# Guitar pro, repeating stuff, help needed



## ZeroS1gnol (May 4, 2017)

Hey,

Im such a noob at guitar pro. Thank the maker for this forum then...

I'd like to get some clarification on the best way to repeat sections. The attached example shows verse section (named intro on the img though). I used 'alternative endings' to differentiate between the first three runs and the one final run to complete the riff 4 times in total.

My questions:

-I have added a repeat to this piece, GP does not let me select me how many times it must play. I guess this has to do with the alternative endings added, however the tab shows it gets repeated 5 times(??), rather than 4 times. When I play it stops after 4 times, like it should. What is going on here?
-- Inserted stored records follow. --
theorem State.faultRecord_keeps {s0 s : State} (h : Keeps s0 s) (e severe action result count) :
    Keeps s0 (State.faultRecord s e severe action result count) := by
  unfold State.faultRecord
  repeat' with_reducible first
    | assumption | apply State.trace_keeps | apply State.chainPush_keeps | dsimp only | apply Keeps.record

theorem State.unownedRow_keeps {s0 s : State} (h : Keeps s0 s) (e) :
    Keeps s0 (State.unownedRow s e) := by
  unfold State.unownedRow
  repeat' with_reducible first
    | assumption | apply State.queueRow_keeps | apply Keeps.ite | apply Keeps.fst_ite | split | dsimp only

theorem State.ownedRow_keeps {s0 s : State} (h : Keeps s0 s) (e) :
    Keeps s0 (State.ownedRow s e) := by
  unfold State.ownedRow
  repeat' with_reducible first
    | assumption | apply State.queueRow_keeps | apply Keeps.ite | apply Keeps.fst_ite | split | dsimp only

theorem State.countEvent_keeps {s0 s : State} (h : Keeps s0 s) (e0) :
    Keeps s0 (State.countEvent s e0).1 := by
  unfold State.countEvent
  repeat' with_reducible first
    | assumption | apply State.ownedRow_keeps | apply State.unownedRow_keeps | apply State.faultRecord_keeps
    | apply State.applyAction_keeps | apply State.raise_keeps | apply State.count_keeps | apply State.put_keeps
    | apply Keeps.ite | apply Keeps.fst_ite | split | dsimp only | apply Keeps.record

theorem State.collect_keeps {s0 s : State} (h : Keeps s0 s) (severe l) : Keeps s0 (s.collect severe l).1 := by
  induction l generalizing s severe with
  | nil => exact h
  | cons e r ih =>
    unfold State.collect
    repeat' with_reducible first
      | assumption | apply ih | apply State.countEvent_keeps | apply State.count_keeps | apply Keeps.fst_ite
      | split | dsimp only

theorem State.settleRounds_keeps {s0 s : State} (h : Keeps s0 s) (n severe) :
    Keeps s0 (State.settleRounds n severe s) := by
  induction n generalizing s severe with
  | zero => exact Keeps.record h
  | succ n ih =>
    unfold State.settleRounds
    repeat' with_reducible first
      | assumption | apply ih | apply State.collect_keeps | apply Keeps.ite | dsimp only | apply Keeps.record

theorem State.collectAll_keeps {s0 s : State} (h : Keeps s0 s) :
    Keeps s0 (State.collectAll s) := by
  unfold State.collectAll
  repeat' with_reducible first
    | assumption | apply State.settleRounds_keeps | apply Keeps.ite | split | apply Keeps.record

theorem settle_keeps {s0 s : State} (h : Keeps s0 s) :
    Keeps s0 (settle s) := by
  unfold settle
  repeat' with_reducible first
    | assumption | apply State.collectAll_keeps | apply State.levelFalls_keeps

/-! ### PortIO -/

theorem State.wakeWaits_keeps {s0 s : State} (h : Keeps s0 s) (cls idx) :
    Keeps s0 (State.wakeWaits s cls idx) := by
  unfold State.wakeWaits
  repeat' with_reducible first
    | intro _ | assumption | apply State.endOps_keeps

theorem State.store_keeps {s0 s : State} (h : Keeps s0 s) (cls idx c record) :
    Keeps s0 (State.store s cls idx c record) := by
  unfold State.store
  repeat' with_reducible first
    | assumption | apply State.wakeWaits_keeps | apply State.qReceive_keeps

theorem State.txTake_keeps {s0 s : State} (h : Keeps s0 s) (q n) : Keeps s0 (State.txTake q n s).1 := by
  induction n generalizing s with
  | zero => exact h
  | succ n ih =>
    unfold State.txTake
    repeat' with_reducible first
      | assumption | apply ih | apply State.framePoisoned_keeps | apply State.qRaise_keeps | apply State.qTake_keeps
      | apply Keeps.fst_ite | split | dsimp only

theorem State.txNext_keeps {s0 s : State} (h : Keeps s0 s) (q) :
    Keeps s0 (State.txNext s q).1 := by
  unfold State.txNext
  repeat' with_reducible first
    | assumption | apply State.txTake_keeps | dsimp only

theorem State.gwRaise_keeps {s0 s : State} (h : Keeps s0 s) (bit port) :
    Keeps s0 (State.gwRaise s bit port) := by
  unfold State.gwRaise
  repeat' with_reducible first
    | assumption | apply State.raiseF_keeps | apply State.raise_keeps | apply Keeps.ite | split

theorem State.gwOffer_keeps {s0 s : State} (h : Keeps s0 s) (code record) :
    Keeps s0 (State.gwOffer s code record) := by
  unfold State.gwOffer
  repeat' with_reducible first
    | assumption | apply State.gwRaise_keeps | apply Keeps.ite | split | dsimp only | apply Keeps.record

theorem State.gwTake_keeps {s0 s : State} (h : Keeps s0 s) (code n) : Keeps s0 (State.gwTake code n s).1 := by
  induction n generalizing s with
  | zero => exact h
  | succ n ih =>
    unfold State.gwTake
    repeat' with_reducible first
      | assumption | apply ih | apply State.gwRaise_keeps | apply State.count_keeps | apply Keeps.fst_ite | split
      | dsimp only | apply Keeps.record

theorem State.gwNext_keeps {s0 s : State} (h : Keeps s0 s) (code) :
    Keeps s0 (State.gwNext s code).1 := by
  unfold State.gwNext
  repeat' with_reducible first
    | assumption | apply State.gwTake_keeps | dsimp only

/-! ### Can -/

theorem State.setCan_keeps {s0 s : State} (h : Keeps s0 s) (m x) :
    Keeps s0 (State.setCan s m x) := by
  unfold State.setCan
  repeat' with_reducible first
    | assumption | apply Keeps.record

theorem State.canRaise_keeps {s0 s : State} (h : Keeps s0 s) (m bit) :
    Keeps s0 (State.canRaise s m bit) := by
  unfold State.canRaise
  repeat' with_reducible first
    | assumption | apply State.raiseF_keeps | apply State.raise_keeps | apply Keeps.ite | split

theorem State.j1939Abort_keeps {s0 s : State} (h : Keeps s0 s) (m sa da) :
    Keeps s0 (State.j1939Abort s m sa da) := by
  unfold State.j1939Abort
  repeat' with_reducible first
    | intro _ | assumption | apply State.canRaise_keeps | apply State.setCan_keeps | dsimp only | apply Keeps.record

theorem State.j1939Open_keeps {s0 s : State} (h : Keeps s0 s) (m j) :
    Keeps s0 (State.j1939Open s m j) := by
  unfold State.j1939Open
  repeat' with_reducible first
    | intro _ | assumption | apply State.canRaise_keeps | apply State.setCan_keeps | apply Keeps.ite | split
    | dsimp only | apply Keeps.record

theorem State.j1939Data_keeps {s0 s : State} (h : Keeps s0 s) (m j data time) :
    Keeps s0 (State.j1939Data s m j data time) := by
  unfold State.j1939Data
  repeat' with_reducible first
    | intro _ | assumption | apply State.j1939Abort_keeps | apply State.setCan_keeps | apply State.store_keeps
    | apply Keeps.ite | split | dsimp only | apply Keeps.record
-This entire sections needs to be repeated again (so in total 8x 4 bars). I can copy paste the thing, but there must be a more efficient way, no? I don't see how I can repeat a 'repeat' section.

I'm curious about your solutions to this issue, or just some advice in best practices.

Regards,
ZeroS1gnol


----------



## Dredg (May 11, 2017)

Which version of GP are you using?


----------



## ZeroS1gnol (May 12, 2017)

gp6


----------



## Dredg (May 13, 2017)

In GP6, your repeat commands are on either side of the alternate ending button. Try using the "start a repeat sequence" command (the leftmost icon circled) on the first bar, and then the "closing the repeat sequence" command (the rightmost icon circled). A contextual window should pop up and allow you to select the number of times it repeats.

Let me know if this doesn't work.


----------